Юрка поставил чайник на плиту: воды - на одну чашку, и помешал макароны на сковороде.

- Опять макароны лупишь? - проворчал Михаил Васильевич. - Чистый яд и безо всякой пользы. Пузо вырастет, как у меня...

Михаил Васильевич еще поругал Юрку и заковылял в ванную:

- Кобеля покорми!

-- Не успеваю, Михаил Васильевич, вы сами.

Котя, заслышав запах еды, приплелся на кухню и встал у плиты, склонив голову и пуская слюни.

- Пошел отсюда, - тихо, чтоб не слышал сосед, сказал ему Юрка. - Дед накормит.

Котя нервно зевнул и зашлепал к Михаилу Васильевичу. Было слышно, как он тяжело брякнулся на свое место. Жить Котя предпочитал почему-то у соседа.

- Пробка вот на исходе, - посетовал Михаил Васильевич, выходя из ванной и вытирая лысую голову. - Мимо спортивного пойдешь - зайди. Была бы сегодня башмаки кончил.
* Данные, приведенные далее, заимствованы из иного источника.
-- ==== Sys2Proof/Machine/Core.lean ====
section
/-! DEFINITION. The machine as the host's interface takes it. -/

def Sys2Proof.core : Host.Core :=
  { State := Sys2Proof.Machine.State
    Fault := Sys2Proof.Machine.Fault
    Refusal := Sys2Proof.Machine.Refusal
    step := Sys2Proof.Machine.step
    reset := Sys2Proof.Machine.State.reset }
end

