-- ==== Sys2Proof/Laws/Ops.lean ====
section
/-! SUPPORT. What each shared operation and operand form does. -/

namespace Sys2Proof.Machine

/-! ## Arrays -/

@[simp] theorem sel64_upd64_same {α : Type} (x : Vector α 64) (t : BitVec 6) (y : α) :
    sel64 (upd64 x t y) t = y := by
  simp [sel64, upd64]

theorem sel64_upd64_other {α : Type} (x : Vector α 64) {t u : BitVec 6} (y : α) (h : t ≠ u) :
    sel64 (upd64 x t y) u = sel64 x u := by
  have : t.toNat ≠ u.toNat := fun e => h (BitVec.eq_of_toNat_eq e)
  simp only [sel64, upd64]
  rw [Vector.getElem_set_ne]
  exact this

theorem vector64_ext {α : Type} {x y : Vector α 64} (h : ∀ t : BitVec 6, sel64 x t = sel64 y t) : x = y := by
  apply Vector.ext
  intro i hi
  have := h (BitVec.ofNat 6 i)
  simpa [sel64, Nat.mod_eq_of_lt hi] using this

@[simp] theorem varsOfVector_varsToVector (v : Vars) : varsOfVector (varsToVector v) = v := rfl

/-! ## Operand forms (R96) -/

theorem blockIndex_toNat (t : BitVec 4) (k : BitVec 2) : (blockIndex t k).toNat = 4 * t.toNat + k.toNat := by
  unfold blockIndex
  rw [BitVec.toNat_append, ← Nat.shiftLeft_add_eq_or_of_lt k.isLt, Nat.shiftLeft_eq]
  omega

theorem digestIndex_toNat (i : BitVec 3) (k : BitVec 2) : (digestIndex i k).toNat = 4 * i.toNat + k.toNat := by
  unfold digestIndex
  rw [BitVec.toNat_append, ← Nat.shiftLeft_add_eq_or_of_lt k.isLt, Nat.shiftLeft_eq]
  omega

/-! ## Framing -/

theorem mem_readsOfBlock (len n i : Nat) :
    i ∈ readsOfBlock len n ↔ 64 * n ≤ i ∧ i < 64 * n + 64 ∧ i < len := by
  simp only [readsOfBlock, List.mem_filter, List.mem_map, List.mem_range, decide_eq_true_eq]
  constructor
  · rintro ⟨⟨j, hj, rfl⟩, h⟩; omega
  · rintro ⟨h1, h2, h3⟩; exact ⟨⟨i - 64 * n, by omega, by omega⟩, h3⟩

/-- The block count in the form of R153. -/
theorem blockCount_eq (len : Nat) : blockCount len = (len + 8) / 64 + 1 := by
  unfold blockCount paddedLength zeroCount
  omega

/-- The 27 bits of `N` never overflow on a block of the message (R29). -/
theorem counter_succ_toNat (s : State) (h : s.N.toNat < blockCount s.L.toNat) :
    (s.N + 1).toNat = s.N.toNat + 1 := by
  rw [blockCount_eq] at h
  have := s.L.isLt
  rw [BitVec.toNat_add]
  simp
  omega

theorem frameAdmitted_iff (s : State) : frameAdmitted s = true ↔ readsAdmitted s := by
  simp only [frameAdmitted, List.all_eq_true]

theorem sel64_paddedBlock (len : Word) (msg : Nat → Byte) (n : Nat) (j : BitVec 6) :
    sel64 (paddedBlock len msg n) j = paddedByte len msg (64 * n + j.toNat) := by
  simp [sel64, paddedBlock]

/-- The padded stream depends on the message below its length only. -/
theorem paddedByte_congr {len : Word} {m m' : Nat → Byte} (h : ∀ i, i < len.toNat → m i = m' i) (i : Nat) :
    paddedByte len m i = paddedByte len m' i := by
  unfold paddedByte
  split
  · next hi => exact h i hi
  · rfl

theorem paddedBlock_congr {len : Word} {m m' : Nat → Byte} (h : ∀ i, i < len.toNat → m i = m' i) :
    paddedBlock len m = paddedBlock len m' := by
  funext n
  simp only [paddedBlock, paddedByte_congr h]

theorem hashAfter_congr {len : Word} {m m' : Nat → Byte} (h : ∀ i, i < len.toNat → m i = m' i) :
    hashAfter len m = hashAfter len m' := by
  funext n
  induction n with
  | zero => rfl
  | succ n ih => simp only [hashAfter, ih, paddedBlock_congr h]

theorem message_congr {s t : State} (hP : t.powerOn = s.powerOn) (hM : t.MSG = s.MSG) : message t = message s := by
  unfold message
  rw [hP, hM]

/-- The current block is a matter of `L`, the message space and `N` alone. -/
theorem currentBlock_congr {s t : State} (hL : t.L = s.L) (hP : t.powerOn = s.powerOn) (hM : t.MSG = s.MSG)
    (hN : t.N = s.N) : currentBlock t = currentBlock s := by
  unfold currentBlock
  rw [hL, message_congr hP hM, hN]

/-! ## The serializer -/

/-- What SERW's four writes leave at each digest index (R232). -/
theorem lookup_serializeWord (i : BitVec 3) (s : State) (j : Nat) :
    Memory.lookup (serializeWord i s).DIG j =
      if j = 4 * i.toNat then some (byteOf (sel8 s.H i) 0)
      else if j = 4 * i.toNat + 1 then some (byteOf (sel8 s.H i) 1)
      else if j = 4 * i.toNat + 2 then some (byteOf (sel8 s.H i) 2)
      else if j = 4 * i.toNat + 3 then some (byteOf (sel8 s.H i) 3)
      else Memory.lookup s.DIG j := by
  simp only [serializeWord, memWriteDig_DIG, lookup_write, digestIndex_toNat]
  simp only [show (0 : BitVec 2).toNat = 0 from rfl, show (1 : BitVec 2).toNat = 1 from rfl,
    show (2 : BitVec 2).toNat = 2 from rfl, show (3 : BitVec 2).toNat = 3 from rfl]
  split_ifs <;> first | rfl | omega

/-! ## Bindings -/

/-- Which indices stand at an address. -/
theorem mem_indicesAt (b : Binding) (a i : Nat) : i ∈ Binding.indicesAt b a ↔ Binding.address b i = some a := by
  simp only [Binding.indicesAt, List.mem_filter, List.mem_map, decide_eq_true_eq, and_iff_right_iff_imp]
  intro h
  simp only [Binding.address, Option.map_eq_some_iff] at h
  obtain ⟨w, hw, ha⟩ := h
  have hf := List.find?_some hw
  simp only [Bool.and_eq_true, decide_eq_true_eq] at hf
  exact ⟨w, List.mem_of_find?_eq_some hw, by omega⟩

theorem sharesByte_iff (s : State) (i j : Nat) :
    sharesByte s i j = true ↔
      ∃ a, Binding.address s.msgBinding i = some a ∧ Binding.address s.digBinding j = some a := by
  unfold sharesByte
  split
  · next a h => simp [h]
  · next h => simp [h]

/-- R302: the launch overlaps exactly when some digest byte is a message byte below `LEN`. -/
theorem launchOverlaps_iff (s : State) :
    launchOverlaps s = true ↔ ∃ i j, i < s.LEN.toNat ∧ j < 32 ∧ sharesByte s i j = true := by
  simp only [launchOverlaps, List.any_eq_true, List.mem_range]
  constructor
  · rintro ⟨j, hj, h⟩
    split at h
    · next a ha =>
      simp only [List.any_eq_true, mem_indicesAt, decide_eq_true_eq] at h
      obtain ⟨i, hi, hL⟩ := h
      exact ⟨i, j, hL, hj, (sharesByte_iff s i j).mpr ⟨a, hi, ha⟩⟩
    · cases h
  · rintro ⟨i, j, hL, hj, h⟩
    obtain ⟨a, hi, ha⟩ := (sharesByte_iff s i j).mp h
    refine ⟨j, hj, ?_⟩
    simp only [ha, List.any_eq_true, mem_indicesAt, decide_eq_true_eq]
    exact ⟨i, hi, hL⟩

/-- R64, R67: the register at an address is the least one that REG_BINDING puts there. -/
theorem register_eq_some {b : RegBinding} {a : Nat} {reg : BitVec 4} (h : b.base + b.stride * reg.toNat = a)
    (hmin : ∀ r, r < reg.toNat → b.base + b.stride * r ≠ a) : RegBinding.register b a = some reg := by
  unfold RegBinding.register
  rw [List.find?_map, Option.map_eq_some_iff]
  refine ⟨reg.toNat, ?_, by simp⟩
  rw [List.find?_range_eq_some]
  have := reg.isLt
  refine ⟨by simpa using h, by simpa using this, fun r hr => ?_⟩
  have e : r % 16 = r := Nat.mod_eq_of_lt (by omega)
  simpa [e] using hmin r hr

theorem register_eq_none {b : RegBinding} {a : Nat} (h : ∀ r, r < 16 → b.base + b.stride * r ≠ a) :
    RegBinding.register b a = none := by
  unfold RegBinding.register
  simp only [List.find?_eq_none, List.mem_map, List.mem_range, decide_eq_true_eq]
  rintro _ ⟨r, hr, rfl⟩
  have e : r % 16 = r := Nat.mod_eq_of_lt hr
  simpa [e] using h r hr

theorem digWritable_iff (s : State) : digWritable s = true ↔ ∀ j, j < 32 → Binding.permits s.digBinding j = true := by
  simp [digWritable]

/-- R61: whether a message read is admitted is a matter of the binding alone. -/
@[simp] theorem isSome_memReadMsg (s : State) (i : Nat) :
    (memReadMsg s i).isSome = Binding.permits s.msgBinding i := by
  unfold memReadMsg
  split <;> simp_all

/-- A read that is admitted gives the message byte. -/
theorem memReadMsg_eq_some {s : State} {i : Nat} (h : Binding.permits s.msgBinding i = true) :
    memReadMsg s i = some (messageOf s.powerOn s.MSG i) := by
  simp [memReadMsg, h]

/-! ## The host's stores -/

/-- What stores of one byte at several digest indices leave at each index. -/
theorem lookup_storeDigAll (js : List (BitVec 5)) (b : Byte) (s : State) (k : Nat) :
    Memory.lookup (storeDigAll js b s).DIG k = if ∃ j ∈ js, j.toNat = k then some b else Memory.lookup s.DIG k := by
  induction js generalizing s with
  | nil => simp [storeDigAll]
  | cons j js ih =>
    show Memory.lookup (storeDigAll js b (hostStoreDig j b s)).DIG k = _
    rw [ih, hostStoreDig_DIG, lookup_write]
    by_cases h1 : ∃ j' ∈ js, j'.toNat = k
    · have h2 : ∃ j' ∈ j :: js, j'.toNat = k := h1.imp fun _ h => ⟨List.mem_cons_of_mem _ h.1, h.2⟩
      rw [if_pos h1, if_pos h2]
    · by_cases h2 : j.toNat = k <;> simp_all

theorem getLsbD_hostStoreDig (j : BitVec 5) (b : Byte) (s : State) (k : Nat) :
    (hostStoreDig j b s).digTaint.getLsbD k = if j.toNat = k then s.BUSY else s.digTaint.getLsbD k := by
  have h32 : j.toNat < 32 := j.isLt
  unfold hostStoreDig
  by_cases hB : s.BUSY = true <;> by_cases hk : j.toNat = k
  · subst hk; simp [hB, h32]
  · simp [hB, hk, BitVec.getLsbD_twoPow]
  · subst hk; simp [hB, h32]
  · by_cases h : k < 32
    · simp [hB, hk, h, Ne.symm hk]
    · simp [hB, hk, BitVec.getLsbD_of_ge _ _ (Nat.le_of_not_lt h)]

/-- What they leave of the marks: set while the core is busy, cleared otherwise. -/
theorem getLsbD_storeDigAll (js : List (BitVec 5)) (b : Byte) (s : State) (k : Nat) :
    (storeDigAll js b s).digTaint.getLsbD k = if ∃ j ∈ js, j.toNat = k then s.BUSY else s.digTaint.getLsbD k := by
  induction js generalizing s with
  | nil => simp [storeDigAll]
  | cons j js ih =>
    show (storeDigAll js b (hostStoreDig j b s)).digTaint.getLsbD k = _
    rw [ih, hostStoreDig_BUSY, getLsbD_hostStoreDig]
    by_cases h1 : ∃ j' ∈ js, j'.toNat = k
    · have h2 : ∃ j' ∈ j :: js, j'.toNat = k := h1.imp fun _ h => ⟨List.mem_cons_of_mem _ h.1, h.2⟩
      rw [if_pos h1, if_pos h2]
    · by_cases h2 : j.toNat = k <;> simp_all

theorem mem_sharedWith (s : State) (i k : Nat) :
    (∃ j ∈ sharedWith s i, j.toNat = k) ↔ k < 32 ∧ sharesByte s i k = true := by
  simp only [sharedWith, List.mem_filter, List.mem_map, List.mem_range]
  constructor
  · rintro ⟨j, ⟨-, h⟩, rfl⟩; exact ⟨j.isLt, h⟩
  · rintro ⟨hk, h⟩
    have e : (BitVec.ofNat 5 k).toNat = k := by simp; omega
    exact ⟨BitVec.ofNat 5 k, ⟨⟨k, hk, rfl⟩, by rw [e]; exact h⟩, e⟩

/-- The digest space after `ST MSG[i], b`: the shared bytes hold `b` too. -/
theorem lookup_hostStoreMsg (i : BitVec 32) (b : Byte) (s : State) (k : Nat) :
    Memory.lookup (hostStoreMsg i b s).DIG k =
      if k < 32 ∧ sharesByte s i.toNat k = true then some b else Memory.lookup s.DIG k := by
  unfold hostStoreMsg
  rw [lookup_storeDigAll]
  exact if_congr (mem_sharedWith s i.toNat k) rfl rfl

/-- The marks after `ST MSG[i], b`: a breach of R301 sets all, a store to a shared byte is a digest store too. -/
theorem getLsbD_hostStoreMsg (i : BitVec 32) (b : Byte) (s : State) {k : Nat} (hk : k < 32) :
    (hostStoreMsg i b s).digTaint.getLsbD k =
      if sharesByte s i.toNat k = true then s.BUSY
      else (s.BUSY && decide (i.toNat < s.L.toNat)) || s.digTaint.getLsbD k := by
  unfold hostStoreMsg
  rw [getLsbD_storeDigAll]
  simp only [mem_sharedWith, hk, true_and]
  split
  · rfl
  · split
    · next h => rw [h, BitVec.getLsbD_allOnes, decide_eq_true hk, Bool.true_or]
    · next h => rw [Bool.eq_false_iff.mpr h, Bool.false_or]

/-- Stores keep the digest space in canonical form. -/
theorem wf_storeDigAll (js : List (BitVec 5)) (b : Byte) (s : State) (h : Memory.wf 32 s.DIG = true) :
    Memory.wf 32 (storeDigAll js b s).DIG = true := by
  induction js generalizing s with
  | nil => exact h
  | cons j js ih => exact ih _ (wf_write b s.DIG j.isLt h)

theorem wf_hostStoreMsg (i : BitVec 32) (b : Byte) (s : State) (h : Memory.wf 32 s.DIG = true) :
    Memory.wf 32 (hostStoreMsg i b s).DIG = true :=
  wf_storeDigAll _ b _ h

/-! ## The schedule below its length -/

theorem sel64_schedulePrefix_of_lt (block : Vector Byte 64) {t : BitVec 6} {n : Nat} (h : t.toNat < n) (hn : n ≤ 64) :
    sel64 (schedulePrefix block n) t = sel64 (schedulePrefix block (t.toNat + 1)) t := by
  induction n with
  | zero => omega
  | succ n ih =>
    rcases Nat.lt_succ_iff_lt_or_eq.mp h with h' | h'
    · rw [← ih h' (by omega)]
      apply sel64_upd64_other
      intro e
      have : (BitVec.ofNat 6 n).toNat = t.toNat := by rw [e]
      simp [Nat.mod_eq_of_lt (show n < 64 by omega)] at this
      omega
    · rw [h']

/-- Entry `t` of a block's schedule is formed from the entries before it (R183). -/
theorem sel64_schedule (block : Vector Byte 64) (t : BitVec 6) :
    sel64 (schedule block) t = scheduleEntry block (schedulePrefix block t.toNat) t.toNat := by
  unfold schedule
  rw [sel64_schedulePrefix_of_lt block t.isLt (le_refl 64)]
  conv_lhs => unfold schedulePrefix
  have : BitVec.ofNat 6 t.toNat = t := by simp
  rw [this, sel64_upd64_same]

end Sys2Proof.Machine
end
У Михаила Васильевича были скрюченные ступни с войны. И сколько Юрка его знает, почти три года, - как разменялся с Лидой, - все это время старик мастерил себе ортопедическую обувь. На персональную бесплатную он был не согласен, уверяя, что не то качество. С утра до ночи он сидел у открытого окна в ободранном тулупе и тюбетейке, клеил огромные замысловатые башмаки. Окно он открывал от вредного запаха. А Коте почему-то этот едкий запах нравился, и он ни в какую не хотел покидать комнату Михаила Васильевича. Зимой, в холод, только ворчал и туже сворачивался.